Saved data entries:

/-- Settles O56: of the ways the sequencer can move, only a SYSKEY write of the second key in Stage1 unlocks. -/
theorem sequencerChangesOnlyByKeyOrReset : Obligations.SequencerChangesOnlyByKeyOrReset := by
  intro i s t h
  rcases exec_seq h with hs | ⟨j, d, rfl, hs⟩ | ⟨k, hw, hu, hl⟩ | ⟨hi, hl⟩
  · exact ⟨fun hne => absurd hs hne, fun ht hn => absurd (hs.symm.trans ht) hn⟩
  · refine ⟨fun _ => .inl ⟨j, d, rfl⟩, fun ht _ => ?_⟩
    obtain ⟨hq, rfl⟩ := nextSeq_eq_unlocked (hs.symm.trans ht)
    exact ⟨hq, j, rfl⟩
  · exact ⟨fun _ => .inr (.inl ⟨k, hw, hu, hl⟩), fun _ hn => absurd hu hn⟩
  · refine ⟨fun _ => .inr (.inr ⟨hi, hl⟩), fun ht => ?_⟩
    rw [hl] at ht
    cases ht

/-! ### What does not depend on the sequencer (rules R40, R131) -/

/-- `s` with another sequencer state. -/
def setSeq (q : Sequencer) (s : State) : State :=
  { s with seq := q }

theorem dropRxAnswer_setSeq (q : Sequencer) (s : State) : dropRxAnswer (setSeq q s) = setSeq q (dropRxAnswer s) := by
  obtain ⟨_, _, _, _, _, _, _, _, _, rx, _, _, _⟩ := s
  cases rx <;> rfl

theorem dropStaAnswer_setSeq (q : Sequencer) (s : State) :
    dropStaAnswer (setSeq q s) = setSeq q (dropStaAnswer s) := by
  obtain ⟨_, _, _, _, _, _, _, _, _, _, sta, _, _⟩ := s
  cases sta <;> rfl

theorem dropSpiAnswer_setSeq (q : Sequencer) (s : State) :
    dropSpiAnswer (setSeq q s) = setSeq q (dropSpiAnswer s) := by
  obtain ⟨_, _, _, _, _, _, _, _, _, _, _, spi, _⟩ := s
  cases spi <;> rfl

theorem uartRxHook_setSeq (u : Fin 6) (q : Sequencer) (s : State) :
    uartRxHook u (setSeq q s) = ((uartRxHook u s).1, setSeq q (uartRxHook u s).2) := by
  have ha : rxAnswer (setSeq q s) = rxAnswer s := rfl
  have hc (e : Event) : callBackend e (setSeq q s) = setSeq q (callBackend e s) := rfl
  unfold uartRxHook
  rw [ha, hc, dropRxAnswer_setSeq]
  cases rxAnswer s <;> rfl

theorem uartStaHook_setSeq (u : Fin 6) (q : Sequencer) (s : State) :
    uartStaHook u (setSeq q s) = ((uartStaHook u s).1, setSeq q (uartStaHook u s).2) := by
  have ha : staAnswer (setSeq q s) = staAnswer s := rfl
  have hc (e : Event) : callBackend e (setSeq q s) = setSeq q (callBackend e s) := rfl
  unfold uartStaHook
  rw [ha, hc, dropStaAnswer_setSeq]
  cases staAnswer s <;> rfl

/-- A read hook neither reads nor moves the sequencer. -/
theorem readHook_setSeq (r : Reg) (q : Sequencer) (s : State) :
    readHook params r (setSeq q s) = ((readHook params r s).1, setSeq q (readHook params r s).2) := by
  unfold readHook
  split
  · rfl
  · exact uartRxHook_setSeq _ q s
  · exact uartStaHook_setSeq _ q s
  · exact congrArg (Prod.mk _) (dropSpiAnswer_setSeq q (callBackend _ s))

/-- The write hook of a register other than SYSKEY and RSWRST neither reads nor moves the sequencer. -/
theorem writeHook_setSeq {r : Reg} (hk : r ≠ .syskey) (hw : r ≠ .rswrst) (d : Word) (q : Sequencer) (s : State) :
    writeHook params r d (setSeq q s) = setSeq q (writeHook params r d s) := by
  cases r with
  | syskey => exact absurd rfl hk
  | rswrst => exact absurd rfl hw
  | _ => rfl
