-- ==== Sys2Proof/Machine/State.lean ====
section
/-! DEFINITION. The state of the T48: everything the manual names, as plain data, grouped by chapter; reset values stand
beside the fields. A word list is canonical (Machine/Sparse.lean): keys rise, and a word equal to its default is not listed. -/
namespace Sys2Proof.Machine

/-- No command stops the block with a fault: every fault of the manual is an effect on the state (log 1). -/
inductive Fault where
  deriving DecidableEq, Repr

/-- Why a command has no meaning. -/
inductive Refusal where
  /-- The command has no meaning yet; safe. Raised by no arm of exec. -/
  | notModelled (mnemonic : String)
  deriving DecidableEq, Repr

/-- R364: a power domain's state. -/
inductive Dom where
  | off | retention | run
  deriving DecidableEq, Repr

/-- R268: STATUS.BOOT, in the order of its codes. -/
inductive Boot where
  | reset | clocks | load | hostload | tree | run | strapflt | bootflt
  deriving DecidableEq, Repr

/-- R267: STATUS.MODE, in the order of its codes. -/
inductive Mode where
  | scan | watch | hold | dormant
  deriving DecidableEq, Repr

/-- R14, R267: ROLE.STRAP, in the order of its codes. -/
inductive Role where
  | worker | managerB | managerA | none
  deriving DecidableEq, Repr

/-- R349: the mode change in progress. `entering m n` is the entry to HOLD or DORMANT with n hold-over beats left. -/
inductive Change where
  | idle
  | toWatch
  | watchToScan
  | entering (m : Mode) (left : Nat)
  | holdToDormant
  | resuming (m : Mode)
  deriving DecidableEq, Repr

/-- R358: one read of the flash: the command and whether it carries four address bytes, the clock in kHz, the dummy clocks, and the bytes read. -/
structure FlashRead where
  cmd : Byte
  adr4 : Bool
  khz : Nat
  dummy : Nat
  first : Nat
  count : Nat
  deriving DecidableEq, Repr

/-- Supplies, boot, modes, straps and the AON registers (chapters 8 and 11). -/
structure Power where
  /-- R341: VDD18 and VDDIO are both above 1.62 V. -/
  powered : Bool := true
  /-- R341, R392: RESET_n is held low. -/
  rstLow : Bool := false
  /-- R364: PWRSTAT.VHVOK. -/
  vhvOk : Bool := false
  /-- R364: PWRSTAT.REFOK. -/
  refOk : Bool := false
  /-- R364: PWRSTAT.VOK. -/
  vok : Bool := false
  /-- R364: PWRSTAT.VHVLOSS. -/
  vhvLoss : Bool := false
  /-- R364: PWRSTAT.REFLOSS. -/
  refLoss : Bool := false
  /-- R344: SENSE, CORE and LINK are stopped for want of REFCLK. -/
  refStop : Bool := false
  /-- R364: PWRSTAT.SENSE, CORE and LINK. -/
  sense : Dom := .off
  core : Dom := .off
  link : Dom := .off
  /-- R205: PERMIT.VFLDOK. -/
  vfldOk : Bool := false
  /-- R387: VDDIO_H above its threshold. -/
  hostOk : Bool := true
  /-- R267: STATUS.BOOT, MODE and MBUSY. -/
  boot : Boot := .reset
  mode : Mode := .scan
  mbusy : Bool := false
  /-- R270: MODECTL.REQ. -/
  reqMode : Mode := .scan
  /-- R271: PERF.REQ and NOW, and whether a level change runs. -/
  perfReq : BitVec 2 := 0
  /-- R266: ROLE, as it stood when the other domains were switched off. -/
  roleKept : W16 := 0
  perfNow : BitVec 2 := 0
  perfBusy : Bool := false
  perfTgt : BitVec 2 := 0
  /-- R349: the change in progress. -/
  change : Change := .idle
  /-- R350: wakes held until the entry to HOLD or DORMANT completes: WAKECAUSE bits and the mode to wake into. -/
  wakeHeld : Option (BitVec 5 × Mode) := none
  /-- R267: WAKECAUSE. -/
  wakecause : W16 := 0
  /-- R14, R355: the straps as sampled. -/
  role : Role := .worker
  bootSrc : BitVec 2 := 0
  /-- R267: BOOTCTL.LOCK. -/
  lock : Bool := false
  /-- R357, R360: the image's LOCK and BCAST flags. -/
  imgLock : Bool := false
  imgBcast : Bool := false
  /-- R355, R358: the flash image as the loader last read it (outside the device), and whether an image has been unpacked. -/
  flash : List Byte := []
  /-- R358: the reads that the latest flash load made. -/
  flashReads : List FlashRead := []
  loaded : Bool := false
  /-- R339: uplinks whose activity wakes from DORMANT, where LINKCFG is lost. -/
  wakePorts : BitVec 2 := 0
  /-- R348: the image is being loaded again, with the registers kept. -/
  reload : Bool := false
  /-- R353: the boot follows DORMANT, and the beat number saved in AON. -/
  fromDormant : Bool := false
  savedBeat : W32 := 0
  /-- R364: AONSCR0 to AONSCR127. -/
  aonscr : List (Nat × W16) := []
  /-- R267: IRQSTAT, IRQMASK, SCRATCH, STATUS.BOOTWR. -/
  irqstat : W16 := 0
  irqmask : W16 := 0
  scratch : W16 := 0
  bootWr : Bool := false
  deriving DecidableEq, Repr

/-- The beat, frames and fences (chapters 1, 8, 11). -/
structure Beat where
  /-- R24, R27: the beat number. -/
  no : W32 := 0
  /-- MODEL: SENSE clocks since the beat began, from which the phase of R7 follows, and SENSE clocks that have passed in all (log 2). -/
  clk : Nat := 0
  now : Nat := 0
  /-- R85: the last measured beat period, in SENSE clocks. -/
  period : Nat := 100000
  /-- R27: the timestamp latched by BEATLO. -/
  latBeat : W32 := 0
  latPhase : W16 := 0
  /-- R267: FRAMESEQ. -/
  frameSeq : W16 := 0
  /-- R101: CARSTAT.RUN. -/
  running : Bool := false
  /-- R273: EPOCH. -/
  epoch : Byte := 0
  pend : Nat := 0
  done : Bool := true
  /-- R29: the epoch of a fence that waits for the frame boundary. -/
  fenceWait : Option Byte := none
  /-- R31, R362: the image's configuration waits for the first frame boundary. -/
  first : Bool := false
  /-- R187: frames since SENSE started. -/
  scanFrames : Nat := 0
  /-- R267: STATUS.BEATLOST, BEATLOCK. -/
  lost : Bool := false
  lock : Bool := false
  /-- R320: consecutive estimates within 4 ns. -/
  lockRun : Nat := 0
  /-- R363: the BEAT ball: last interval, agreeing intervals in a row, and whether the device follows it. -/
  ballPer : Nat := 0
  ballRun : Nat := 0
  following : Bool := false
  /-- MODEL: how many free values have been drawn (log 3). -/
  free : Nat := 0
  deriving DecidableEq, Repr

/-- Register words with RW fields: CONFIG page 0 word w has key w, AUX page 0 word w has key 0x10000 + w. -/
structure Regs where
  /-- What has been written, which is what a read returns (R8, R30). -/
  staged : List (Nat × W16) := []
  /-- What is in force. -/
  force : List (Nat × W16) := []
  /-- R166: AUX values whose fence has been applied and which wait for a sequence loop boundary, oldest first. -/
  auxWait : List (Nat × W16) := []
  deriving DecidableEq, Repr

/-- One charge amplifier's calibration (R62, R63). -/
structure Amp where
  trim : Int := 0
  wait : Option Int := none
  done : Bool := false
  fails : Nat := 0
  due : Bool := false
  deriving DecidableEq, Repr

/-- A sub-step of the frame gap (R60, R68, R368): the start of its burst and the end of its residue; for one of an integrity test the block and
the number of the sub-step from 0, and the pin of a repair test. -/
structure Sub where
  burst : Nat
  upTo : Nat
  el : Option (Nat × Nat) := none
  pin : Option Nat := none
  deriving DecidableEq, Repr

/-- Shields, clamps, calibration and the integrity test (chapter 2). -/
structure Analog where
  shdOvl : BitVec 4 := 0
  shdFen : BitVec 4 := 0
  /-- R52: per driver, the overloads of the last 100 ms: the time, and for how many nanoseconds the limit was active. -/
  shdTimes : List (List (Nat × Nat)) := List.replicate 4 []
  clampFlg : W16 := 0
  clampCnt : List W16 := List.replicate 16 0
  ampFen : BitVec 128 := 0
  amps : List Amp := List.replicate 128 {}
  calDue : Bool := false
  /-- R61: frames begun since the last completed step. -/
  calFrames : Nat := 0
  /-- R61: the next frame starts with a forced gap; this frame started with one. -/
  calForced : Bool := false
  calGap : Bool := false
  calCnt : W32 := 0
  calBeat : W32 := 0
  /-- R267: CALCNTHI, CALBEATLO and CALBEATHI as latched. -/
  latCnt : W16 := 0
  latBeat : W32 := 0
  /-- R64: start-up calibration steps still to run. -/
  startCal : Nat := 0
  /-- R62: trims that wait take force at the next frame boundary whatever APPLY says (R64). -/
  startTrim : Bool := false
  /-- R69: ELSTAT, and what the latest test of each pin found. -/
  verdict : List (BitVec 2) := List.replicate 256 0
  earlier : List (BitVec 2) := List.replicate 256 0
  elFen : BitVec 256 := 0
  elDue : BitVec 256 := 0
  chkDue : Bool := false
  chkFrames : Nat := 0
  chkBlk : Nat := 7
  chkLate : Bool := false
  /-- R60, R68, R96: the sub-steps run in this frame's gap, in SENSE clocks from the beat. -/
  subs : List Sub := []
  deriving DecidableEq, Repr

/-- A SYN source (R89, R90). -/
structure Syn where
  period : Nat := 0
  valid : Bool := false
  count : Nat := 0
  /-- Time of the last active edge, in SENSE clocks from the present beat; whether there has been one since the source was enabled. -/
  last : Int := 0
  seen : Bool := false
  hiLatch : W16 := 0
  deriving DecidableEq, Repr

/-- A node's decoded value (R80, R108). -/
structure Node where
  n : Int := 0
  sat : Bool := false
  fen : Bool := false
  deriving DecidableEq, Repr

/-- A key group's state (R126). -/
structure KeyGroup where
  cur : Option Nat := none
  /-- The highest key of at least KTH, and for how many consecutive frames it has been so. -/
  top : Option Nat := none
  count : Nat := 0
  /-- The challengers that qualified in the latest frame, each with its consecutive frames. -/
  quals : List (Nat × Nat) := []
  deriving DecidableEq, Repr

/-- What a step measured on one RX column (R55, R57): the composite and its SAT mark. -/
structure Comp where
  m : Int := 0
  sat : Bool := false
  deriving DecidableEq, Repr
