-- ==== Sys2Proof/Machine/Zones.lean ====
section
/-! DEFINITION. The zone unit (R36, R178 to R191): sources, metrics, baselines, trip and release, and the permits that follow
from them (R37, R192, R197). -/
namespace Sys2Proof.Machine

/-! ### Remote entries of a manager (R197) -/

def remoteOf (s : State) (dev : BitVec 9) : Option Remote := s.out.remotes.find? (fun r => r.dev == dev)

/-- R197, R33: the device is enumerated and not behind a fenced port. -/
def reachable (s : State) (dev : BitVec 9) : Bool :=
  s.lnk.members.any (fun m => m.addr == dev && (getPort s m.port).st != .fenced)

/-- R204: the remote timeout in beats; 0 and 1 act as 2. -/
def remoteLimit (s : State) : Nat := max 2 (rf (reg s) 0x4A0A 8 8)

def entryKey (e : Nat) : Nat := 0x4B00 + 2 * e
def entryEnabled (s : State) (e : Nat) : Bool := rbit (reg s) (entryKey e) 15
def entryDev (s : State) (e : Nat) : BitVec 9 := BitVec.ofNat 9 (rf (reg s) (entryKey e) 0 9)
def entryZone (s : State) (e : Nat) : Nat := rf (reg s) (entryKey e) 9 5

/-- R197: an enabled entry counts as tripped. -/
def entryTripped (s : State) (e : Nat) : Bool :=
  match remoteOf s (entryDev s e) with
  | none => true
  | some r => r.trips.getLsbD (entryZone s e) || decide (remoteLimit s ≤ r.age) || !(reachable s (entryDev s e))

/-- R197: RTRIP's bit of an entry: tripped or disabled. -/
def rtripBit (s : State) (e : Nat) : Bool := !(entryEnabled s e) || entryTripped s e

/-- The enabled entries of a manager that name permit k. -/
def entriesOf (s : State) (k : Nat) : List Nat :=
  if isManager s then (List.range 256).filter (fun e => entryEnabled s e && rbit (reg s) (entryKey e + 1) k) else []

/-! ### Permits ON (R37, R192) -/

/-- R192: the local zones mapped to permit k. -/
def zonesOf (s : State) (k : Nat) : List Nat :=
  (List.range 32).filter (fun z => rbit (reg s) (0x4A00 + 2 * k + z / 16) (z % 16))

/-- R193, R351: neither HOLD nor DORMANT is in force, requested or being entered. -/
def sleepAsked (s : State) : Bool :=
  s.pwr.reqMode == .hold || s.pwr.reqMode == .dormant ||
  (match s.pwr.change with
   | .entering _ _ => true
   | .holdToDormant => true
   | .resuming _ => true
   | _ => false)

/-- R37 but for the count of R192: everything else that lets permit k be ON. -/
def permitAllowed (s : State) (k : Nat) : Bool :=
  s.pwr.powered && s.pwr.vfldOk && !s.pwr.refStop && inRun s
  && (s.pwr.mode == .scan || s.pwr.mode == .watch) && !(sleepAsked s)
  && !((zonesOf s k).isEmpty && (entriesOf s k).isEmpty)
  && (zonesOf s k).all (fun z => !(getZone s z).trip)
  && (entriesOf s k).all (fun e => !(entryTripped s e))
  && !(getPermit s k).force && (getPermit s k).fault == 0
  && s.jtag.ir != .extest

/-- R192: the frames, each with the entries untripped, that remote entry e counts after this moment: one more for the present frame, or none. -/
def entryFrame (s : State) (e : Nat) (x : EntryCount) : EntryCount :=
  if !(entryEnabled s e) || entryTripped s e then {} else if x.seen then x else { clear := min 256 (x.clear + 1), seen := true }

def entriesFrame (s : State) : State := { s with out := { s.out with entries := s.out.entries.mapIdx (entryFrame s) } }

TASK GOAL:
Set down again, word for word, the stretch of records from the line with "vhvOk : Bool := false" to the line with "refStop : Bool := false", both of those lines included.

ANSWER SPACE:
  vhvOk : Bool := false
  /-- R364: PWRSTAT.REFOK. -/
  refOk : Bool := false
  /-- R364: PWRSTAT.VOK. -/
  vok : Bool := false
  /-- R364: PWRSTAT.VHVLOSS. -/
  vhvLoss : Bool := false
  /-- R364: PWRSTAT.REFLOSS. -/
  refLoss : Bool := false
  /-- R344: SENSE, CORE and LINK are stopped for want of REFCLK. -/
  refStop : Bool := false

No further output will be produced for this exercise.